It's been over 100 degrees every day for the last month here in Tucson. Once I ride eight miles on my e-bike in the early morning, I'm mostly indoors with gratitude for A/C.
It may look like I'm just sitting in my recliner with my laptop. But I'm really doing a bazillion little things.
We are remodeling the daylight basement of our family home in Brier, a Seattle suburb. Last summer I found it was difficult and sometimes painful to carry the laundry basket down the stairs with dirty clothes, and carry it back up with clean, folded ones. Aging hip and knee, you know. It was time for single-story living. Since we split our year between Tucson and Brier, it wasn't practical to lease a condo or to buy anything. So we decided to create a one-bedroom space downstairs, with a wet bar (municipal code doesn't permit a stove, because that would define an "accessory dwelling unit," not allowable in our small city unless the lot size is 20,000 square feet. Which ours is not).
The project is nearly complete, and we'll return to Washington next week to settle in and do another massive downsizing. We'll be living in 780 square feet - larger than our 620-square-foot place in Tucson. And one of our kids will live upstairs with his family.
There have been a bazillion little things. My husband Art came up with the design with my input. My contractor son James agreed to do the work, except for the electrical which Art would be responsible for.
How do we create a light and bright space? By moving windows and adding a sliding glass door to replace a regular one. By installing ceiling lights on a dimmer.
How do we add a food space? By dividing a regular bedroom into a very small bedroom and a small kitchenette.
How do we want the kitchen to look? Several hours spent at Home Depot, choosing cabinets. Art is the kitchen person, and he wanted a lot of cabinet space and adequate counter space. He wanted an under-cabinet microwave, a dishwasher and a garbage disposal (both of which I do without in Tucson).
Should we keep the 40-year-old vanity in the bathroom or change it out for something contemporary? Art wanted to keep it since it was still functional, but James told him it would cost more money to restore it than to replace it, so that's what we did.
And so on.
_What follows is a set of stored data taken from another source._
-- ==== Sys2Proof/Machine/Display.lean ====
section
/-! DEFINITION. The display instructions 00E0 and DXYN (spec/41_display.md). -/

namespace Sys2Proof.Machine

/-- 00E0, clear the framebuffer (R67). -/
def execCls (s : State) : Host.Outcome State Fault Refusal :=
  .next { s with fb := Framebuffer.clear, draw := true }.advance

/-- DXYN, draw a sprite by XOR and report collision (R68). The coordinates are read before VF is written (R15). -/
def execDrw (x y n : Nibble) (s : State) : Host.Outcome State Fault Refusal :=
  match s.loadBytes s.I.toNat n.toNat with
  | .error bad => .next (s.raiseMemOob bad)
  | .ok rows =>
    let c := plotSprite rows (s.reg x).toNat (s.reg y).toNat (s.fb, false)
    .next ({ s with fb := c.1, draw := true }.setFlag c.2).advance

end Sys2Proof.Machine
end

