/-! ## nextRandom -/

@[simp] theorem nextRandom_v : (s.nextRandom).v = s.v := rfl
@[simp] theorem nextRandom_pc : (s.nextRandom).pc = s.pc := rfl
@[simp] theorem nextRandom_I : (s.nextRandom).I = s.I := rfl
@[simp] theorem nextRandom_sp : (s.nextRandom).sp = s.sp := rfl
@[simp] theorem nextRandom_stack : (s.nextRandom).stack = s.stack := rfl
@[simp] theorem nextRandom_dt : (s.nextRandom).dt = s.dt := rfl
@[simp] theorem nextRandom_st : (s.nextRandom).st = s.st := rfl
@[simp] theorem nextRandom_div : (s.nextRandom).div = s.div := rfl
@[simp] theorem nextRandom_key : (s.nextRandom).key = s.key := rfl
@[simp] theorem nextRandom_waitActive : (s.nextRandom).waitActive = s.waitActive := rfl
@[simp] theorem nextRandom_waitReg : (s.nextRandom).waitReg = s.waitReg := rfl
@[simp] theorem nextRandom_fault : (s.nextRandom).fault = s.fault := rfl
@[simp] theorem nextRandom_draw : (s.nextRandom).draw = s.draw := rfl
@[simp] theorem nextRandom_fb : (s.nextRandom).fb = s.fb := rfl
@[simp] theorem nextRandom_mem : (s.nextRandom).mem = s.mem := rfl
@[simp] theorem nextRandom_params : (s.nextRandom).params = s.params := rfl
@[simp] theorem nextRandom_rnd : (s.nextRandom).rnd = Config.randomByte (s.draws + 1) := rfl
@[simp] theorem nextRandom_draws : (s.nextRandom).draws = s.draws + 1 := rfl
@[simp] theorem nextRandom_events : (s.nextRandom).events = s.events := rfl

/-! ## beginStep -/

@[simp] theorem beginStep_v : (s.beginStep).v = s.v := rfl
@[simp] theorem beginStep_pc : (s.beginStep).pc = s.pc := rfl
@[simp] theorem beginStep_I : (s.beginStep).I = s.I := rfl
@[simp] theorem beginStep_sp : (s.beginStep).sp = s.sp := rfl
@[simp] theorem beginStep_stack : (s.beginStep).stack = s.stack := rfl
@[simp] theorem beginStep_dt : (s.beginStep).dt = s.dt := rfl
@[simp] theorem beginStep_st : (s.beginStep).st = s.st := rfl
@[simp] theorem beginStep_div : (s.beginStep).div = s.div := rfl
@[simp] theorem beginStep_key : (s.beginStep).key = s.key := rfl
@[simp] theorem beginStep_waitActive : (s.beginStep).waitActive = s.waitActive := rfl
@[simp] theorem beginStep_waitReg : (s.beginStep).waitReg = s.waitReg := rfl
@[simp] theorem beginStep_fault : (s.beginStep).fault = s.fault := rfl
@[simp] theorem beginStep_draw : (s.beginStep).draw = false := rfl
@[simp] theorem beginStep_fb : (s.beginStep).fb = s.fb := rfl
@[simp] theorem beginStep_mem : (s.beginStep).mem = s.mem := rfl
@[simp] theorem beginStep_params : (s.beginStep).params = s.params := rfl
@[simp] theorem beginStep_rnd : (s.beginStep).rnd = s.rnd := rfl
@[simp] theorem beginStep_draws : (s.beginStep).draws = s.draws := rfl
@[simp] theorem beginStep_events : (s.beginStep).events = s.events := rfl

/-! ## decodeFault -/

@[simp] theorem decodeFault_v (w : Word) : (s.decodeFault w).v = s.v := rfl
@[simp] theorem decodeFault_pc (w : Word) : (s.decodeFault w).pc = s.pc + 2 := rfl
@[simp] theorem decodeFault_I (w : Word) : (s.decodeFault w).I = s.I := rfl
@[simp] theorem decodeFault_sp (w : Word) : (s.decodeFault w).sp = s.sp := rfl
@[simp] theorem decodeFault_stack (w : Word) : (s.decodeFault w).stack = s.stack := rfl
@[simp] theorem decodeFault_dt (w : Word) : (s.decodeFault w).dt = s.dt := rfl
@[simp] theorem decodeFault_st (w : Word) : (s.decodeFault w).st = s.st := rfl
@[simp] theorem decodeFault_div (w : Word) : (s.decodeFault w).div = s.div := rfl
@[simp] theorem decodeFault_key (w : Word) : (s.decodeFault w).key = s.key := rfl
@[simp] theorem decodeFault_waitActive (w : Word) : (s.decodeFault w).waitActive = s.waitActive := rfl
@[simp] theorem decodeFault_waitReg (w : Word) : (s.decodeFault w).waitReg = s.waitReg := rfl
@[simp] theorem decodeFault_fault (w : Word) : (s.decodeFault w).fault = s.fault := rfl
@[simp] theorem decodeFault_draw (w : Word) : (s.decodeFault w).draw = s.draw := rfl
@[simp] theorem decodeFault_fb (w : Word) : (s.decodeFault w).fb = s.fb := rfl
@[simp] theorem decodeFault_mem (w : Word) : (s.decodeFault w).mem = s.mem := rfl
@[simp] theorem decodeFault_params (w : Word) : (s.decodeFault w).params = s.params := rfl
@[simp] theorem decodeFault_rnd (w : Word) : (s.decodeFault w).rnd = s.rnd := rfl
@[simp] theorem decodeFault_draws (w : Word) : (s.decodeFault w).draws = s.draws := rfl
@[simp] theorem decodeFault_events (w : Word) : (s.decodeFault w).events = s.events ++ [.decodeFault w s.pc] := rfl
Paint colors, flooring (we chose vinyl planking), where to put the cable for TV and internet, what to buy from Amazon, Overstock, Wayfair, Home Depot and Lowes, and what to scrounge from stuff stored in the garage.
I thought I was doing well with the bazillion little details - several hours a day online to buy what we would need: microwave, Keurig coffeemaker, countertop convection oven/toaster, countertop double-burner to replace the not-allowed stovetop, rolling laundry hamper, ceiling lights. I had to create a new address for our Brier place: Jason Myers (our oldest son, living upstairs with his family) for Art. Otherwise, the smaller items might have been forwarded to us here in Tucson, or sent back to the source.
I was feeling pretty proud of myself for managing this project 1200 miles to the north, making sure everything was taken care of and ready when it was needed.
Then, yesterday, I talked to my auto insurance carrier. I'd called to take the Ranger, currently in Brier, out of storage, and to put the Accord and the Prius, currently here in Tucson, in storage. I do that when we move back and forth, to save money on insurance. Art had flown to Seattle on May 22 to launch the remodel, returning to Tucson on June 23. The insurance person said to me yesterday, "I show the Prius has been in storage since May 22." Oh, my gosh. I had forgotten to take the Prius out of storage when Art returned to Tucson in June. So he has been driving around without insurance for THREE MONTHS!
My friend Ellen told me this morning that it's because I'm getting older. I don't like that explanation. I think it's because, if I'm responsible for a billion little details, I will probably make one mistake.
I hope my opinion is the correct one!